TASK TO CARRY OUT
Without further comment, state how many lines in the listing below contain the word "block".

EXTRACTED MATERIAL
/-- The block registers of ARCHIVE (page 0x170). -/
def regsARCHIVE : List RegDef :=
  [⟨0x040, 1, 4, [⟨3, 1, .WO, 0⟩, ⟨2, 1, .RW, 0⟩, ⟨1, 1, .RW, 0⟩, ⟨0, 1, .RW, 0⟩]⟩,
   ⟨0x044, 1, 4, [⟨0, 24, .RW, 0⟩]⟩,
   ⟨0x048, 1, 4, [⟨0, 32, .RW, 0⟩]⟩,
   ⟨0x04c, 1, 4, [⟨0, 32, .RW, 0⟩]⟩,
   ⟨0x050, 1, 4, [⟨16, 16, .RO, 0⟩, ⟨1, 1, .RO, 0⟩, ⟨0, 1, .RO, 0⟩]⟩,
   ⟨0x054, 1, 4, [⟨0, 20, .RO, 0⟩]⟩,
   ⟨0x058, 1, 4, [⟨0, 32, .RO, 0⟩]⟩,
   ⟨0x05c, 1, 4, [⟨0, 32, .RO, 0⟩]⟩,
   ⟨0x060, 1, 4, [⟨0, 32, .RO, 0⟩]⟩,
   ⟨0x064, 1, 4, [⟨0, 32, .RO, 0⟩]⟩,
   ⟨0x068, 1, 4, [⟨6, 18, .RW, 0x30000⟩]⟩,
   ⟨0x080, 8, 16, [⟨31, 1, .WO, 0⟩, ⟨30, 1, .WO, 0⟩]⟩,
   ⟨0x084, 8, 16, [⟨0, 20, .RW, 0⟩]⟩,
   ⟨0x088, 8, 16, [⟨0, 32, .RW, 0⟩]⟩,
   ⟨0x08c, 8, 16, [⟨16, 16, .RO, 0⟩, ⟨1, 1, .RO, 0⟩, ⟨0, 1, .RO, 0⟩]⟩]

/-- The block registers of PENHOLT (page 0x180). -/
def regsPENHOLT : List RegDef :=
  [⟨0x040, 1, 4, [⟨1, 1, .RW, 1⟩, ⟨0, 1, .RW, 0⟩]⟩,
   ⟨0x044, 1, 4, [⟨16, 3, .RO, 0⟩, ⟨8, 3, .RO, 0⟩, ⟨4, 1, .RO, 0⟩, ⟨0, 2, .RO, 0⟩]⟩,
   ⟨0x048, 1, 4, [⟨0, 8, .RO, 0⟩]⟩,
   ⟨0x04c, 1, 4, [⟨0, 32, .RO, 0⟩]⟩]

/-- The block registers of PENPORT (page 0x181). -/
def regsPENPORT : List RegDef :=
  [⟨0x040, 1, 4, [⟨0, 1, .WO, 0⟩]⟩,
   ⟨0x044, 1, 4, [⟨7, 1, .RO, 0⟩, ⟨4, 3, .RO, 0⟩, ⟨0, 2, .RO, 0⟩]⟩,
   ⟨0x048, 1, 4, [⟨0, 24, .RO, 0⟩]⟩,
   ⟨0x04c, 1, 4, [⟨16, 16, .RO, 0⟩, ⟨0, 16, .RO, 0⟩]⟩,
   ⟨0x050, 7, 4, [⟨31, 1, .RO, 0⟩, ⟨28, 3, .RO, 0⟩, ⟨16, 5, .RO, 0⟩, ⟨8, 2, .RO, 0⟩, ⟨4, 2, .RO, 0⟩, ⟨0, 3, .RO, 0⟩]⟩,
   ⟨0x070, 7, 4, [⟨0, 32, .RO, 0⟩]⟩]

/-- The block registers of WARDEN (page 0x190). -/
def regsWARDEN : List RegDef :=
  [⟨0x100, 1, 4, [⟨31, 1, .WO, 0⟩, ⟨30, 1, .WO, 0⟩, ⟨16, 5, .RW, 0⟩, ⟨0, 1, .RW, 0⟩]⟩,
   ⟨0x104, 1, 4, [⟨6, 18, .RW, 0⟩]⟩,
   ⟨0x108, 1, 4, [⟨16, 11, .RW, 0⟩, ⟨0, 10, .RW, 0⟩]⟩,
   ⟨0x10c, 1, 4, [⟨0, 32, .RW, 0⟩]⟩,
   ⟨0x110, 1, 4, [⟨1, 3, .RO, 0⟩, ⟨0, 1, .RO, 0⟩]⟩,
   ⟨0x114, 1, 4, [⟨0, 17, .RO, 0⟩]⟩]

/-- The block registers of AON (page 0x1a0). -/
def regsAON : List RegDef :=
  [⟨0x040, 1, 4, [⟨9, 1, .WO, 0⟩, ⟨8, 1, .RW, 0⟩, ⟨0, 4, .RW, 9⟩]⟩,
   ⟨0x044, 1, 4, [⟨8, 8, .RO, 0⟩, ⟨4, 1, .RO, 0⟩, ⟨0, 4, .RO, 0⟩]⟩,
   ⟨0x048, 1, 4, [⟨0, 4, .RW, 3⟩]⟩,
   ⟨0x04c, 1, 4, [⟨0, 6, .RW, 3⟩]⟩,
   ⟨0x050, 1, 4, [⟨0, 7, .W1C, 0⟩]⟩,
   ⟨0x054, 3, 4, [⟨0, 32, .RW, 0⟩]⟩,
   ⟨0x060, 1, 4, [⟨0, 1, .RW, 0⟩]⟩,
   ⟨0x064, 1, 4, [⟨0, 1, .WO, 0⟩]⟩,
   ⟨0x068, 1, 4, [⟨6, 18, .RW, 0⟩]⟩,
   ⟨0x06c, 1, 4, [⟨31, 1, .W1S, 0⟩, ⟨30, 1, .RW, 0⟩, ⟨0, 11, .RW, 0⟩]⟩,
   ⟨0x070, 1, 4, [⟨0, 10, .RW, 0⟩]⟩,
   ⟨0x074, 1, 4, [⟨0, 32, .RW, 0⟩]⟩]

/-- The page map (R28) with the header constants of each page (R29, R34, R374, R381, R473). -/
def pageTable : List PageRow :=
  [⟨0x000, 0, 1, 1, 0x000, 0, false, 1, 0, true, false, false, false, 0, 0, regsDIR⟩,
   ⟨0x001, 0, 1, 1, 0x001, 0, false, 1, 0, true, false, false, false, 0, 0, regsSYS⟩,
   ⟨0x002, 0, 1, 1, 0x002, 0, false, 1, 0, true, false, false, false, 1024, 2, regsRST⟩,
   ⟨0x004, 0, 1, 1, 0x004, 0, false, 1, 0, true, false, false, false, 1026, 4, regsPWR⟩,
   ⟨0x005, 0, 1, 1, 0x004, 1, false, 1, 0, true, false, false, false, 0, 0, regsPWR1⟩,
   ⟨0x006, 0, 1, 1, 0x004, 2, false, 1, 0, true, false, false, false, 0, 0, regsPWR2⟩,
   ⟨0x007, 0, 1, 1, 0x004, 3, false, 1, 0, true, false, false, false, 0, 0, regsPWR3⟩,
   ⟨0x008, 0, 1, 1, 0x008, 0, false, 1, 0, false, true, false, false, 1030, 4, regsLEDGER⟩,
   ⟨0x009, 0, 1, 1, 0x009, 0, false, 1, 0, false, false, false, false, 1034, 3, regsTHERM⟩,
   ⟨0x010, 0, 1, 1, 0x010, 0, false, 1, 0, true, false, false, false, 1037, 3, regsCLK⟩,
   ⟨0x011, 0, 1, 1, 0x011, 0, false, 1, 0, false, false, false, false, 1040, 2, regsAUXPLL⟩,
   ⟨0x012, 0, 1, 1, 0x012, 0, false, 1, 0, false, true, false, true, 0, 0, regsCLKOUT⟩,
   ⟨0x020, 1, 8, 1, 0x020, 0, false, 3, 1, false, true, false, false, 1042, 4, regsRF⟩,
   ⟨0x028, 0, 1, 1, 0x028, 0, false, 1, 0, false, true, false, false, 1046, 16, regsRFCOM⟩,
   ⟨0x030, 1, 8, 1, 0x030, 0, false, 11, 0, false, true, false, false, 1062, 4, regsSIEVE⟩,
   ⟨0x038, 0, 1, 1, 0x038, 0, false, 11, 0, false, true, false, false, 1066, 4, regsSIEVEX⟩,
   ⟨0x039, 0, 1, 1, 0x039, 0, false, 11, 0, false, false, false, false, 1070, 1, regsSPECMON⟩,
   ⟨0x040, 0, 1, 1, 0x040, 0, false, 12, 0, false, false, false, false, 1071, 3, regsDFLY⟩,
   ⟨0x041, 0, 1, 1, 0x041, 0, false, 12, 0, false, false, false, false, 0, 0, regsDFLYJOB⟩,
   ⟨0x042, 0, 1, 1, 0x041, 1, false, 12, 0, false, false, false, false, 0, 0, regsDFLYJOB1⟩,
   ⟨0x043, 0, 1, 1, 0x041, 2, false, 12, 0, false, false, false, false, 0, 0, regsDFLYJOB2⟩,
   ⟨0x080, 8, 16, 1, 0x080, 0, false, 13, 1, false, false, false, false, 1074, 1, regsHVCTL⟩,
   ⟨0x081, 8, 16, 1, 0x080, 1, false, 13, 1, false, false, false, false, 1075, 2, regsHVWV⟩,
   ⟨0x082, 8, 16, 4, 0x080, 2, false, 13, 1, false, false, true, false, 0, 0, regsHVCH⟩,
   ⟨0x086, 8, 16, 1, 0x080, 6, false, 13, 1, false, false, false, false, 1077, 1, regsHVTAPS⟩,
   ⟨0x100, 0, 1, 1, 0x100, 0, false, 30, 0, false, false, false, false, 1078, 2, regsGATHER⟩,
   ⟨0x101, 0, 1, 1, 0x101, 0, false, 29, 0, false, false, false, false, 1080, 4, regsSCARAB⟩,
   ⟨0x102, 0, 1, 1, 0x101, 1, false, 29, 0, false, false, false, false, 1084, 4, regsSCARAB1⟩,
   ⟨0x103, 0, 1, 1, 0x101, 2, false, 29, 0, false, false, false, false, 1088, 4, regsSCARAB2⟩,
   ⟨0x110, 0, 1, 1, 0x110, 0, false, 1, 0, false, true, false, false, 1092, 5, regsSKY⟩,
   ⟨0x111, 0, 1, 1, 0x111, 0, false, 1, 0, false, false, false, false, 1097, 5, regsSCHED⟩,
   ⟨0x112, 0, 1, 1, 0x111, 1, false, 1, 0, false, false, false, false, 0, 0, regsSCHED1⟩,
   ⟨0x113, 0, 1, 1, 0x113, 0, false, 37, 0, false, false, false, false, 1102, 5, regsTPULSE⟩,
   ⟨0x114, 0, 1, 1, 0x114, 0, false, 37, 0, false, false, false, false, 1107, 2, regsEVTIN⟩,
   ⟨0x115, 0, 1, 1, 0x115, 0, false, 37, 0, false, false, false, false, 1109, 4, regsMAINS⟩,
   ⟨0x116, 0, 1, 1, 0x116, 0, false, 37, 0, false, false, false, false, 1113, 2, regsSTEER⟩,
   ⟨0x120, 0, 1, 1, 0x120, 0, false, 30, 0, false, false, false, true, 1115, 2, regsCOMB⟩,
   ⟨0x130, 0, 1, 1, 0x130, 0, false, 1, 0, false, false, false, true, 1117, 2, regsCICADA⟩,
   ⟨0x131, 1, 9, 1, 0x130, 1, true, 1, 0, false, false, false, false, 0, 0, regsSRCPAGE⟩,
   ⟨0x140, 0, 1, 1, 0x140, 0, false, 1, 0, false, false, false, false, 1119, 5, regsTENANT⟩,
   ⟨0x141, 0, 1, 1, 0x141, 0, false, 1, 0, false, false, false, false, 1124, 2, regsQUEUE⟩,
   ⟨0x142, 0, 1, 1, 0x142, 0, false, 1, 0, false, false, true, false, 0, 0, regsQCACHE⟩,
   ⟨0x150, 0, 1, 1, 0x150, 0, false, 2, 0, false, false, false, false, 1126, 3, regsPCIE⟩,
   ⟨0x151, 0, 1, 1, 0x151, 0, false, 2, 0, false, false, false, false, 1129, 2, regsUSB⟩,
   ⟨0x152, 0, 1, 1, 0x152, 0, false, 2, 0, false, false, false, false, 1131, 1, regsSPI⟩,
   ⟨0x158, 1, 4, 1, 0x158, 0, false, 2, 0, false, false, false, false, 1132, 4, regsUART⟩,
   ⟨0x15c, 0, 1, 1, 0x15c, 0, false, 2, 0, false, false, false, false, 1136, 2, regsXSPI⟩,
   ⟨0x160, 0, 1, 1, 0x160, 0, false, 34, 0, false, false, false, false, 1138, 3, regsCARAPACE⟩,
   ⟨0x161, 0, 1, 1, 0x161, 0, false, 1, 0, false, false, false, false, 1141, 2, regsUPDATE⟩,
   ⟨0x170, 0, 1, 1, 0x170, 0, false, 35, 0, false, false, false, false, 1143, 3, regsARCHIVE⟩,
   ⟨0x180, 0, 1, 1, 0x180, 0, false, 36, 0, false, false, false, false, 1146, 3, regsPENHOLT⟩,
   ⟨0x181, 1, 2, 1, 0x180, 1, true, 36, 0, false, false, false, false, 0, 0, regsPENPORT⟩,
   ⟨0x190, 0, 1, 1, 0x190, 0, false, 1, 0, false, false, false, false, 0, 0, regsWARDEN⟩,
   ⟨0x1a0, 0, 1, 1, 0x1a0, 0, false, 0, 0, false, false, false, false, 1149, 3, regsAON⟩]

OUTPUT FOR THIS EXERCISE
5